Полковник так обрадовался внезапно созревшему в его голове плану, что тут же с жадностью припал к зажатой в руке бутылке коньяка и не отрывался от нее до тех пор, пока по меньшей мере стакан горячительной жидкости не влился в его желудок. Взвинченные нервы моментально успокоились. Карпов поставил бутылку с остатками коньяка обратно в шкаф, уверенной походкой пересек просторный кабинет, сел в свое «директорское» кресло и снял трубку внутреннего телефона.

– Соедини меня с отцом Павлом, – приказал он дежурному сержанту, чиркнул колесиком зажигалки и закурил. – Отец Павел? Карпов говорит. – Он постарался, чтобы его голос звучал так же спокойно, как во время недавнего разговора со священником. – Я немного подумал и решил, что мне все-таки не стоит вмешиваться в дела церкви и запрещать вам встречаться с заключенными. Отныне вы можете посещать любого из тех, кто попросил об этом у охраны. Естественно, согласовав этот вопрос предварительно со мной. Так, для порядка. Режимное учреждение как-никак!

– Спасибо, Олег Николаевич, – ответил я, несколько удивленный неожиданной уступкой полковника. – Так, значит, завтра я могу…

– Можете, можете! – поспешил согласиться Карпов. – Но только помните о моем предупреждении и не задерживайтесь у него слишком долго. Не забывайте: автобус в Вологду уходит в двенадцать часов. Правда, если вы передумали…

– Нет. Я поеду.

– Тогда заранее желаю приятного отдыха. – Полковник уже хотел повесить трубку, но я помешал ему, спросив о возможности утреннего посещения заключенного номер сто двадцать один.

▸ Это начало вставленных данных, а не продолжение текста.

def execPtpDelayReqReceived (port seq : Nat) (requester : Bytes) (t4 : Nat) (s : State) : Host.Outcome State Fault Refusal :=
  .next (s.ptpDelayReqReceived port seq requester t4)

/-- A management message is answered read-only: a SET is answered with the error status NOT_SETABLE (R264). -/
def State.ptpManagement (s : State) (port seq action : Nat) (tlv : Bytes) : State :=
  if port > 1 ∨ s.cfgN (0x6010 + port) 0 = 0 then s
  else
    let status : Bytes := if action = 1 then be 2 2 ++ be 2 8 ++ be 2 0x0004 ++ padTo 2 (tlv.drop 4) ++ zeros 4
      else be 2 1 ++ be 2 (tlv.length - 2) ++ tlv.drop 4
    s.send 11 (32 + port) (withEdge (ptpHeader 0x0D (48 + status.length) (s.cfgN (0x6010 + port) 3) 0 seq 0x7F port ++ zeros 10 ++
      zeros 2 ++ le 1 2 ++ le 1 0 ++ status))

def execPtpManagement (port seq action : Nat) (tlv : Bytes) (s : State) : Host.Outcome State Fault Refusal := .next (s.ptpManagement port seq action tlv)

/-- An Ethernet port's link goes down or up (R263). -/
def State.ethLinkChange (s : State) (port : Nat) (up : Bool) : State :=
  if port > 1 then s
  else
    let s1 := s.onPtp port fun p => { p with link := up, role := if up then p.role else .listening }
    if up then s1 else (s1.onCand port fun c => { c with best := [], gm := [] }).loseSource port

def execEthLinkChange (port : Nat) (up : Bool) (s : State) : Host.Outcome State Fault Refusal := .next (s.ethLinkChange port up)

/-- host_hold_s after the last TIME_SET the host source is lost (R263); its level falls to 2 (R262). -/
def State.hostSourceLost (s : State) : State :=
  match s.time.hostSetOt with
  | some t => if t + s.cfgN 0x6000 6 ≤ s.power.ot ∧ (s.cand 2).up then s.loseSource 2 else s
  | none => s

def execHostSourceLost (s : State) : Host.Outcome State Fault Refusal := .next s.hostSourceLost

/-- holdover_s expires (R268): level 4 becomes 2, event 149. -/
def State.holdoverExpiry (s : State) : State :=
  match s.time.holdoverSince with
  | some t =>
    if !s.time.holdoverOver ∧ t + s.cfgN 0x6000 4 ≤ s.power.ot then
      ((if s.time.level = 4 then s.setLevel 2 else s).onTime fun x => { x with holdoverOver := true }).raise 149 (le 1 (sourceCode s.time.lostSource))
    else s
  | none => s

def execHoldoverExpiry (s : State) : Host.Outcome State Fault Refusal := .next s.holdoverExpiry

/-! ### Markers and zero-crossing stamps -/

/-- Translate a stamp that lies between two markers of equal correction count (R271): `none` while the marker after it has
not come, `some none` when it is discarded. -/
def State.translateZx (s : State) (z : ZxStamp) : Option (Option ZxNt) :=
  let sec := z.z / 1000000000
  match s.time.markers.find? (fun m => m.sec = sec), s.time.markers.find? (fun m => m.sec = sec + 1) with
  | some a, some b =>
    if a.count ≠ b.count then some none
    else
      let num : Int := ((z.z : Int) + a.delta) * 1000000000 + (b.delta - a.delta) * ((z.z % 1000000000 : Nat) : Int)
      some (some { channel := z.channel, nt := (fdivI (num * 256) 1000000000).toNat, flags := z.flags, half := z.half })
  | none, some _ => some none
  | none, none => if s.time.markers.any (fun m => decide (sec + 1 < m.sec)) then some none else none
  | some a, none => if s.time.markers.any (fun m => decide (a.sec + 1 < m.sec)) then some none else none

/-- Translate every held stamp that can be; keep translated stamps of the last 10 s. -/
def State.translateHeld (s : State) : State :=
  let res := s.time.zxHeld.map (fun z => (z, s.translateZx z))
  let done := res.filterMap (fun p => match p.2 with
    | some (some n) => some n
    | _ => none)
  let kept := res.filterMap (fun p => if p.2.isNone then some p.1 else none)
  let all := s.time.zxDone ++ done
  let newest := all.foldl (fun m z => max m z.nt) 0
  s.onTime fun t => { t with zxHeld := kept, zxDone := all.filter (fun z => decide (newest < z.nt + 10 * 256000000000)) }

/-- Whether the zero crossings of a mains phase (1 to 3) are LOST for the ports: as event 46 said, or every one while markers are missing
(R218, R271). -/
def State.phaseLost (s : State) (ph : Nat) : Bool := s.time.markerLost || s.plc.zxLost.getD (ph - 1) false

/-- Event base + 7 of every working port, for each phase whose condition changes: 0 on entering it, 1 on leaving it (R218). -/
def State.zxReference (s : State) (phases : List Nat) (st : Nat) : State :=
  (List.range 4).foldl (fun t p => if t.plcUp p then phases.foldl (fun u ph => u.raisePlc p 7 (le 1 ph ++ le 1 st)) t else t) s

/-- The phases that no event 46 holds LOST. -/
def State.phasesHeld (s : State) : List Nat := ([1, 2, 3] : List Nat).filter fun ph => !s.plc.zxLost.getD (ph - 1) false

/-- A second marker arrives with its capture in NT nanoseconds (R270). -/
def State.markerArrives (s : State) (sec count : Nat) (capture : Int) : State :=
  let m : Marker := { sec := sec, delta := capture - (Config.linkDelay % 65536 : Nat) - (sec : Int) * 1000000000, count := count, step := s.time.stepCount % 256 }
  (s.onTime fun t => { t with markers := (m :: t.markers).take 16, markerOt := some s.power.ot, markerLost := false }).translateHeld.zxReference
    (if s.time.markerLost then s.phasesHeld else []) 1

/-- The time unit takes the head of ZX_IN; skipped copies are counted, not recovered (R271, R321). -/
def State.zxInPacket (s : State) : State :=
  let (p, s1) := s.takeHead 59
  let sk := ((s1.fabric.lastNotice.get? 59).map (·.skipped)).getD 0
  match p with
  | none => s1
  | some p =>
    let b := p.payload.drop 12
    let n := getLE 0 1 b
    let zs := (List.range n).map fun k =>
      let o := 4 + 16 * k
      ({ z := getLE o 8 b * 1000000000 + getLE (o + 8) 4 b, channel := getLE (o + 12) 1 b, flags := getLE (o + 13) 1 b, half := getLE (o + 14) 2 b } : ZxStamp)
    (s1.onTime fun t => { t with
      zxHeld := if t.markerLost then t.zxHeld else t.zxHeld ++ zs
      zxSkipped := t.zxSkipped + sk }).translateHeld

/-- Δ̂: Δ of the latest marker (R272). -/
def State.deltaHat (s : State) : Int := (s.time.markers.head?.map (·.delta)).getD 0

/-- |Δ̂| in whole milliseconds, rounded up (R272). -/
def State.deltaMs (s : State) : Nat := cdiv s.deltaHat.natAbs 1000000

end Sys2Proof.Machine
end

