/-- The public keys that may sign a type, with the identifiers they go by (R392). -/
def State.openSigners (s : State) (typ : Nat) : List (Nat × Bytes) :=
  if typ = 0x0103 then ((List.range 4).filter (fun i => !s.sec.revoked.getD i true)).map (fun i => (getLE 0 4 (fusedDigest i), fusedDigest i))
  else match (s.sec.slot 1).content with
    | some pk => [(keyIdentifier pk, pk)]
    | none => []

/-- The first check that an open document fails (R63, R392). -/
def State.openDocFailure (s : State) (d : Bytes) : Option Nat :=
  let typ := getLE 4 2 d
  let n := getLE 8 4 d
  let body := slice 56 n d
  let signers := (s.openSigners typ).filter (fun k => k.1 = getLE 48 4 d)
  let nb := getLE 32 8 d
  let exp := getLE 40 8 d
  orderedFailure [
    (slice 0 4 d ≠ ascii "SLDC" || !([0x0101, 0x0102, 0x0103, 0x0104].contains typ) || d.length ≠ 56 + n + 3312 || !zeroAt 6 2 d ||
      !zeroAt 52 4 d || !zeroAt (3365 + n) 3 d, stBadField),
    (signers.isEmpty, stDeniedAuth),
    (!signers.any (fun k => verifyOver k.2 "STOLRID-DOC-1" (d.take (56 + n)) (slice (56 + n) 3309 d)), stSignatureBad),
    (slice 16 16 d ≠ padTo 16 Config.openIdentity, stDeniedSeal),
    (decide (s.time.nt.sec < nb) || (exp ≠ 0 && (decide (exp ≤ s.time.nt.sec) || decide (s.time.level ≤ 1))), stTimeInvalid),
    (match s.sec.docVersions.get? typ with
      | some v => decide (getLE 12 4 d ≤ v)
      | none => false, stDeniedSeal),
    (s.openBodyBad typ body, stBadField)]

/-- An accepted open document takes effect (R392, R514). -/
def State.openDocEffect (s : State) (typ version : Nat) (body : Bytes) : State :=
  match typ with
  | 0x0101 => s.onSec fun x => x.writeSlot 1 body
  | 0x0102 => s.lifecycleTo (getLE 0 1 body)
  | 0x0103 => s.onSec fun x => { x with debugSince := some (s.power.ot, getLE 0 4 body) }
  | _ => s.fogUnlock (getLE 0 4 body) (getLE 4 4 body) version

/-- SUBMIT_OPEN_DOC (R392): event 213 or 212. -/
def State.submitOpenDoc (s : State) (d : Bytes) : State × Reply :=
  let typ := getLE 4 2 d
  let v := getLE 12 4 d
  match s.openDocFailure d with
  | some st => (s.raise 213 (le 2 typ ++ le 2 st ++ le 4 v), .status st [])
  | none =>
    let s1 := (s.onSec fun x => { x with docVersions := x.docVersions.set typ v }).raise 212 (le 2 typ ++ le 2 0 ++ le 4 v)
    (s1.openDocEffect typ v (slice 56 (getLE 8 4 d) d), .done [])

def execSubmitOpenDoc (c : HostCmd) (s : State) : Host.Outcome State Fault Refusal :=
  .next (s.serve 0x0802 c (fun _ => [(decide (c.req.length < 3368), stBadLength)]) (fun t => t.submitOpenDoc c.req))

/-! ### Attestation (R393, R394) -/

def State.slotMap (s : State) : Nat := (s.sec.slots.zipIdx.map (fun p => b2n p.1.content.isSome * 2 ^ p.2)).sum

/-- The flags of the report and of event 208 (R394). -/
def State.attestFlags (s : State) : Nat := b2n (s.sec.trial = some s.sec.running) + 2 * b2n s.sec.reverted + 4 * b2n s.sec.debugSeen

/-- The attestation report (R394), signed with the randomness `rnd`. -/
def State.attestReport (s : State) (nonce rnd : Bytes) : Bytes :=
  let f := s.sec.fw.getD s.sec.running {}
  let seed := Config.factoryKey 0
  let head := ascii "SLAT" ++ le 2 1 ++ le 2 0 ++ padTo 32 nonce ++ padTo 16 Config.openIdentity ++ padTo 16 (slice 72 16 s.cp.ident) ++
    le 1 s.sec.lifecycle ++ le 1 s.sec.running ++ le 1 s.attestFlags ++ le 1 0 ++ le 4 f.image ++ le 4 f.security ++ le 4 s.sec.rollback ++
    s.imageDigest s.sec.running ++ padTo 8 (slice 0 8 s.cp.ident) ++ padTo 64 (slice 8 64 s.cp.ident) ++ padTo 64 (slice 96 64 s.cp.ident) ++
    le 4 s.cfg.force.number ++ le 4 s.slotMap ++ le 8 s.power.ot ++ le 4 s.power.pcc ++ le 8 s.time.nt.sec ++ le 1 s.time.level ++ zeros 3 ++
    le 4 (keyIdentifier (Config.factoryKey 1))
  head ++ signOver seed "STOLRID-ATTEST-1" head rnd ++ zeros 3

def execAttest (c : HostCmd) (s : State) : Host.Outcome State Fault Refusal :=
  .next (s.serve 0x0805 c (fun t => [lenIs c 32, (t.keysBlocked, stDeniedAuth)]) (fun t =>
    let (rnd, t1) := if t.sec.trngStopped then (zeros 32, t) else t.random 32
    (t1, .done (t.attestReport c.req rnd))))

def execCertRead (c : HostCmd) (s : State) : Host.Outcome State Fault Refusal :=
  .next (s.serveQuery 0x0807 c 4 (fun _ => getLE 0 1 c.req = 0 || decide (2 < getLE 0 1 c.req) || !zeroAt 1 3 c.req)
    (fun _ => padTo 5320 (Config.certificate (getLE 0 1 c.req - 1))))

def State.secStatusData (s : State) : Bytes :=
  le 1 s.sec.lifecycle ++ zeros 3 ++ le 4 s.slotMap ++ (s.sec.slots.map (fun k => le 1 k.epoch)).flatten ++
  le 1 s.sec.active ++ le 1 (s.sec.trial.getD 0xFF) ++ le 1 s.sec.attempts ++ le 1 s.sec.running ++ le 4 s.sec.rollback ++
  le 1 (b2n s.sec.trngStopped) ++ zeros 3 ++
  (s.sec.chans.map (fun c => le 4 c.sendEpoch ++ le 8 c.sendNum ++ le 4 c.recvEpoch ++ le 8 c.recvHigh ++ le 4 c.discards)).flatten

def execSecStatus (c : HostCmd) (s : State) : Host.Outcome State Fault Refusal :=
  .next (s.serveQuery 0x0801 c 0 (fun _ => false) State.secStatusData)

/-! ### Protected transport (R395, R396) -/

/-- Slot of a channel's key. -/
def chanSlot (ch : Nat) : Nat := if ch = 2 then 4 else 3

def State.chan (s : State) (ch : Nat) : Chan := s.sec.chans.getD (ch - 1) {}
def State.onChan (s : State) (ch : Nat) (f : Chan → Chan) : State :=
  s.onSec fun x => { x with chans := x.chans.set (ch - 1) (f (x.chans.getD (ch - 1) {})) }

/-- The traffic key (R395). -/
def trafficKey (k : Bytes) (ch epoch : Nat) : Bytes := shake 32 (k ++ ascii "STOLRID-TX" ++ le 1 ch ++ le 1 epoch)

/-- The IV (R395). -/
def transportIv (ch dir epoch num : Nat) : Bytes := le 1 ch ++ le 1 dir ++ le 1 epoch ++ le 1 0 ++ le 8 num

/-- Whether a channel can protect and open records: its key is held, no debug port blocks it, it has not been stopped. -/
def State.chanReady (s : State) (ch : Nat) : Bool :=
  (s.sec.slot (chanSlot ch)).content.isSome && !s.keysBlocked && !(s.chan ch).stopped

/-- A sender's channel moves to the next epoch (R396). -/
def State.rekey (s : State) (ch : Nat) : State := s.onChan ch fun x => { x with sendEpoch := x.sendEpoch + 1, sendNum := 0 }

/-- Send a plaintext as a protected record (R395), in the next epoch after 2^32 records (R396): the record, after `header` as more associated
data. -/
def State.protect (s : State) (ch : Nat) (header pt : Bytes) : State × Option Bytes :=
  if !s.chanReady ch then (s, none)
  else
    let s := if 2 ^ 32 ≤ (s.chan ch).sendNum then s.rekey ch else s
    let c := s.chan ch
    let num := c.sendNum + 1
    let e := c.sendEpoch % 256
    let h := le 1 ch ++ le 1 e ++ le 2 0 ++ le 8 num ++ le 4 pt.length
    let key := trafficKey ((s.sec.slot (chanSlot ch)).content.getD []) ch e
    let ct := padTo (pt.length + 16) (Config.gcmSeal 16 key (transportIv ch 0 e num) (header ++ h) pt)
    (s.onChan ch fun x => { x with sendNum := num }, some (h ++ ct))
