-- ==== Sys2Proof/Machine/CalendarExec.lean ====
section
/-! DEFINITION. Calendar executions (R153 to R157) and what a clock adjustment does (R159 to R162). -/

namespace Sys2Proof.Machine
open Sys2Proof

/-- One execution that is due: type 1 BILLING_CLOSE, 2 SNAPSHOT, 3 activation; boundary; item index. -/
structure Due where
  typ : Nat
  boundary : Nat
  item : Nat
  deriving DecidableEq, Repr

/-- Order at one boundary (R155). -/
def Due.rank (d : Due) : Nat := if d.typ = 2 then 0 else if d.typ = 1 then 1 else 2

def Due.before (a b : Due) : Bool := decide (a.boundary < b.boundary) || (decide (a.boundary = b.boundary) && decide (a.rank < b.rank))

/-- The executions due at the sealed time (R153, R155). -/
def State.calendarDue (s : State) : List Due :=
  let x := s.sealedDie
  let now : Int := (s.sealedSec : Int)
  let item := fun (typ : Nat) (mark : Option Nat) =>
    match (x.markFrom mark).bind (x.dueBoundary typ now) with
    | some (b, _, i) => [({ typ := typ, boundary := b.toNat, item := i } : Due)]
    | none => []
  let act := match x.pendingDoc, x.markFrom x.markActivation with
    | some d, some m => if m < (d.activation : Int) ∧ (d.activation : Int) ≤ now then [({ typ := 3, boundary := d.activation, item := 0xFF } : Due)] else []
    | _, _ => []
  item 2 x.markSnapshot ++ item 1 x.markClose ++ act

/-- The CALENDAR item (R184). -/
def calendarItem (d : Due) (period : Nat) : Bytes := jItem 5 (le 1 d.item ++ le 1 d.typ ++ zeros 2 ++ le 4 period ++ le 8 d.boundary)

/-- An endpoint after a close: the opening set becomes the period fields under the new number (R154, R170). -/
def Ep.afterClose (e : Ep) (period : Nat) : Ep :=
  let o := e.opening
  { e with
    opening := {}
    unemitted := true
    ledger := { e.ledger with
      period := period, revision := (e.ledger.revision + 1) % 2 ^ 32, pImport := o.imp, pExport := o.exp, pDebit := o.debit, regI := o.regI
      regE := o.regE, maxTime := o.maxTime, maxDemand := o.maxDemand } }

/-- The images of one execution, in ascending EIX order (R170). -/
def State.imageItems (s : State) (image : Nat) : List OutItem :=
  s.sealedDie.eps.map fun p => { kind := 0x82, payload := ledgerBytes p.1 image p.2.ledger }

/-- The pending document becomes active (R141): event 65. -/
def State.activatePending (s : State) : State :=
  match s.sealedDie.pendingDoc with
  | none => s
  | some d =>
    let old := (s.sealedDie.active.map (·.version)).getD 0
    (s.onSealed fun x => { x with active := some d, previous := x.active, pendingDoc := none }).raiseSealed 65 (le 4 d.version ++ le 4 old)

/-- Run one execution (R153): `interrupted` when it was missed over an outage (R157). -/
def State.executeDue (s : State) (d : Due) (interrupted : Bool) : State :=
  let n := s.sealedDie.eps.length
  let eixs := Tab.keys s.sealedDie.eps
  let owe := fun (t : State) => if interrupted then
      (t.onSealed fun x => { x with eps := x.eps.mapVals fun _ e => { e with piOwed := e.piOwed ++ [d.boundary] } }).raiseSealed 69
        (le 1 d.item ++ zeros 3 ++ le 4 d.boundary)
    else t
  let fl := b2n interrupted
  if d.typ = 1 then
    let outs := s.imageItems 1
    let closed := s.sealedDie.period
    let s1 := s.onSealed fun x => { x with
      markClose := some d.boundary, period := closed + 1, eps := x.eps.mapVals fun _ e => e.afterClose (closed + 1) }
    let s2 := (owe s1).raiseSealed 67 (le 4 closed ++ le 4 n)
    s2.transact 3 fl (calendarItem d (closed + 1) :: (eixs.map s2.afterImages).flatten) outs eixs (some (1, d.boundary))
  else if d.typ = 2 then
    let s1 := (owe (s.onSealed fun x => { x with markSnapshot := some d.boundary })).raiseSealed 68 (le 1 d.item ++ zeros 3 ++ le 4 n)
    s1.transact 3 fl [calendarItem d s.sealedDie.period] (s.imageItems 2) [] (some (2, d.boundary))
  else
    let s1 := owe ((s.onSealed fun x => { x with markActivation := some d.boundary }).activatePending)
    s1.transact 3 fl [calendarItem d s.sealedDie.period] [] [] (some (3, d.boundary))

/-- The execution that comes first. -/
def firstDue : List Due → Option Due
  | [] => none
  | d :: rest => some (rest.foldl (fun a b => if b.before a then b else a) d)

/-- Run everything that is due in ascending boundary; the number run. `n` bounds them. -/
def State.runCalendar (interrupted : Bool) : Nat → State → Nat → State × Nat
  | 0, s, k => (s, k)
  | n + 1, s, k =>
    match firstDue s.calendarDue with
    | some d => State.runCalendar interrupted n (s.executeDue d interrupted) (k + 1)
    | none => (s, k)

/-- Executions that one catch-up can hold: 48 items a day on every day since the earlier mark, and an activation (R138, R155, R162). -/
def State.calendarFuel (s : State) : Nat :=
  let x := s.sealedDie
  let from_ := min ((x.markFrom x.markClose).getD s.sealedSec) ((x.markFrom x.markSnapshot).getD s.sealedSec)
  48 * (((s.sealedSec : Int) - from_) / 86400 + 3).toNat + 1

/-- Everything that is due, and how many executions ran. -/
def State.catchUp (s : State) (interrupted : Bool) : State × Nat := State.runCalendar interrupted s.calendarFuel s 0

/-- Whether calendar executions may run now (R80, R157). -/
def State.calendarRuns (s : State) : Bool :=
  s.sealedDie.running && s.sealedDie.started && !s.sealedDie.pfw && !s.sealedDie.calFrozen && !s.sealedDie.storeFault && s.sealedDie.timeState ≠ .invalid

/-- CALENDAR_EXECUTION: sealed time has reached a boundary plus its delay. -/
def State.calendarExecution (s : State) : State :=
  if s.calendarRuns && !s.corePaused then
    match firstDue s.calendarDue with
    | some d => s.executeDue d false
    | none => s
  else s

def execCalendarExecution (s : State) : Host.Outcome State Fault Refusal := .next s.calendarExecution

/-! ### Clock adjustments (R159 to R162) -/

/-- Milliseconds of a correction, toward zero. -/
def msOf (ns : Int) : Int := ns.tdiv 1000000

/-- Whole milliseconds of |d|, rounded up (R71). -/
def msUp (ns : Int) : Nat := cdiv ns.natAbs 1000000

/-- A backward step raises the generation of every EIX and opens its re-entry span (R161); an EIX without an accepted interval has no last
accepted end, so its span is over before its first entry. -/
def State.openReentry (s : State) (backTo : Int) : State :=
  let full := (s.sealedDie.eps.filter (fun p => p.2.gen = 3)).map (·.1)
  let s1 := s.onSealed fun x => { x with eps := x.eps.mapVals fun _ e =>
    { e with e0 := e.lastEnd, gen := min 3 (e.gen + 1), reOpen := e.has, reFirst := e.has, reAfterMs := backTo } }
  full.foldl (fun t e => t.raiseSealed 72 (eix3 e)) s1

/-- Apply a correction or a step of `d` ns to the sealed counter: metrology first (R97, R99), then the counter, then, for a
step, the log, event 70, the TIME transaction, re-entry and passed boundaries (R159 to R162). -/
def State.adjustClock (s : State) (d : Int) : State :=
  let stepLimit := s.svN 0x3000 0
  let pre := s.sealedMs
  let s0 := s.metroCorrection (msOf d) ((s.sealedNs + d).fdiv 1000000000).toNat
  let s1 := s0.onSealed fun x => { x with base := x.base + d, corrections := (x.corrections + 1) % 2 ^ 32 }
  let s2 := if d < 0 then s1.onSealed fun x => { x with lastMinute := min x.lastMinute (s1.sealedSec / 60) } else s1
  if d.natAbs < stepLimit * 1000000 then s2
  else
    let dm := msOf d
    let s3 := (s2.onSealed fun x => { x with stepLog := ((pre, dm) :: x.stepLog).take 16 }).raiseSealed 70 (leI 8 dm)
    let s4 := if d < 0 then s3.openReentry (pre + dm) else s3
    let eixs := if d < 0 then Tab.keys s4.sealedDie.eps else []
    let s5 := s4.transact 5 0 (jItem 7 (leI 8 pre ++ leI 8 dm ++ zeros 8) :: (eixs.map s4.afterImages).flatten) [] eixs
    if 0 < d ∧ s5.calendarRuns then
      let (s6, n) := s5.catchUp false
      if 0 < n then s6.raiseSealed 77 (le 4 n) else s6
    else s5

/-- The counter is set while its state is INVALID (R72, R73): no step is logged, nothing reaches accounting or metrology. -/
def State.setClock (s : State) (ns : Int) (st : TimeState) : State :=
  let s1 := s.onSealed fun x => { x with
    base := ns - x.elapsed, corrections := (x.corrections + 1) % 2 ^ 32, timeState := st, graceSince := some x.elapsed }
  (s1.onSealed fun x => { x with lastMinute := s1.sealedSec / 60 }).metroTimeSet

end Sys2Proof.Machine
end

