/-! ### Units received (R66, R67) -/

/-- The message under a sequence leaves the output buffer. -/
def State.freeOut (s : State) (sq : Nat) : State := s.onSealed fun x => { x with outBuf := x.outBuf.filter (fun m => decide (m.seq ≠ sq)) }

/-- One ACK (R66): the message is freed; a SEALED_RECORD stays until its STORE_RESULT. -/
def State.ackOut (s : State) (sq : Nat) : State :=
  match s.sealedDie.outBuf.find? (fun m => m.seq = sq) with
  | some m =>
    if m.kind = 0x8A then s.onSealed fun x => { x with outBuf := x.outBuf.map fun q => if q.seq = sq then { q with acked := true } else q }
    else (s.freeOut sq).drainOut
  | none => s

/-- ACK_UNIT. -/
def execAckUnit (s : State) : Host.Outcome State Fault Refusal :=
  .next (match s.gate.acks with
    | a :: rest => (s.onGate fun g => { g with acks := rest }).ackOut a
    | [] => s)

/-- The critical mirror ring holds 16 MiB; its oldest records go first (R78, log 149). -/
def trimRing : List Bytes → List Bytes
  | [] => []
  | b :: t => if ((b :: t).map (·.length)).sum ≤ 2 ^ 24 then b :: t else trimRing t

/-- The outcome of a sealed record (R67, R185, R356): while the store is FROZEN the record goes to the critical mirror ring. -/
def State.takeResult (s : State) (r : StoreResult) : State :=
  match s.sealedDie.outBuf.find? (fun m => m.seq = r.seq && m.kind = 0x8A) with
  | none => s
  | some m =>
    let b := m.payload
    let stream := getLE 4 2 b
    let s1 := (s.freeOut r.seq).onSealed fun x => { x with
      mirrorRing := if r.storeState = 2 then trimRing (x.mirrorRing ++ [b]) else x.mirrorRing
      streams := if r.refused then x.streams else x.streams.set (stream - 1) (let st := x.streams.getD (stream - 1) {}
        { st with before := { epoch := st.cEpoch, next := st.cNext, tag := st.cTag }, cEpoch := getLE 8 8 b, cNext := getLE 16 8 b + 1, cTag := slice (28 + getLE 24 4 b) 16 b }) }
    let s2 := if m.txn.isSome then s1.partResult r.refused
      else if r.refused then s1.onSealed fun x => { x with refusedRecs := x.refusedRecs ++ [b] }
      else if stream = 2 ∧ 0 < s1.sealedDie.ckptLeft then
        let s3 := s1.onSealed fun x => { x with ckptLeft := x.ckptLeft - 1 }
        if s3.sealedDie.ckptLeft = 0 then s3.checkpointCommitted else s3
      else s1
    s2.drainOut

/-- STORE_RESULT_UNIT. -/
def execStoreResultUnit (s : State) : Host.Outcome State Fault Refusal :=
  .next (match s.gate.storeResults with
    | r :: rest => (s.onGate fun g => { g with storeResults := rest }).takeResult r
    | [] => s)

/-- SEALED_TEMPERATURE: the sealed die's sensor reads once per second (R87); the crystal has run at least as long (log 22). -/
def State.sealedTemperature (s : State) (centiC : Int) : State :=
  if !s.sealedDie.running then s
  else
    let k := s.sealedDie.tempReads + 1
    (s.sealedAdvance (s.metro.startElapsed + k * 1000000000)).onSealed fun x => { x with
      tempReads := k, tempCentiC := centiC, temps := (centiC :: x.temps).take 600 }

def execSealedTemperature (centiC : Int) (s : State) : Host.Outcome State Fault Refusal := .next (s.sealedTemperature centiC)

end Sys2Proof.Machine
end

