/-- Publish a solve: scores, alarms, events 81, 82, 86, 92; the score set goes to the balance stream. -/
def State.publish (s : State) (n : Nat) (i : SolveIn) : State :=
  let o := solveNode i
  let no := (s.node n).solveNo + 1
  let raw : List Score := List.zipWith (fun c th =>
    let q := (F32.round th 16).toNat
    { eix := c.1, flags := 0, theta := q, intervals := i.r.length, attributed := q * (c.2.sum).toNat / 65536, solveNo := no }) i.cols o.theta
  let s1 := s.onNode n fun x => { x with solving := none, solveNo := no, passes := o.passes, converged := o.converged, b := o.b }
  let s2 := raw.foldl (fun t x => t.scoreAlarm n x) s1
  let scores := raw.map (fun x => { x with flags := s2.detectorFlags n x.eix + b2n (s2.bal.alarms.get? x.eix = some n) })
  let s3 := s2.onNode n fun x => { x with scores := scores, prior := [] }
  let un := (F32.round (F32.mul (F32.mul o.b (F32.ofInt (i.r.length : Int))) (F32.ofInt 1000)) 0).toNat
  let s4 := if s.cfgN 0x2001 3 ≤ un then s3.raise 86 (le 1 n ++ zeros 3 ++ le 4 (min 0xFFFFFFFF un)) else s3
  let s5 := if o.converged then s4 else s4.raise 92 (le 1 n ++ le 2 o.passes ++ le 4 o.dmax)
  let parts := chunks 65536 ((scores.map (Score.bytes n)).flatten)
  (parts.foldl (fun t b => if b.isEmpty then t else t.send 16 69 (withEdge b)) s5).nodeServed n

end Sys2Proof.Machine
end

– Прошлый раз я обещал ему, что на днях обязательно зайду. Тогда, сразу после его попытки самоубийства, наша беседа носила довольно поверхностный характер.

– Если вы считаете, что это необходимо, то я возражать не буду. После завтрака охрана проводит вас в главный корпус. Всего доброго, отец Павел.

– Храни вас Господь. – Я опустил трубку и задумался. С чего это вдруг полковник так резко изменил свое, казалось бы, твердое намерение не допускать меня в камеру к Маховскому? Нет ли здесь какого подвоха?

Скопцов выглядел сегодня куда лучше, чем во время нашей первой встречи. Если к зэку из камеры-одиночки вообще применимо подобное определение. Но, по крайней мере, многодневная щетина на его впалых, пергаментного цвета щеках сегодня отсутствовала.

Вообще сам процесс бритья для заключенных Каменного несколько отличался от того, что под этим подразумевает обычный мужчина. Естественно, никому из них не разрешалось иметь в камере бритвенные лезвия, станки, какими бы безопасными в применении они ни считались. Каждый зэк пользовался так называемой «жужжалкой» – автоматической бритвенной машинкой, на которой приходилось вручную заводить пружинный механизм, как на самодвижущихся детских игрушках.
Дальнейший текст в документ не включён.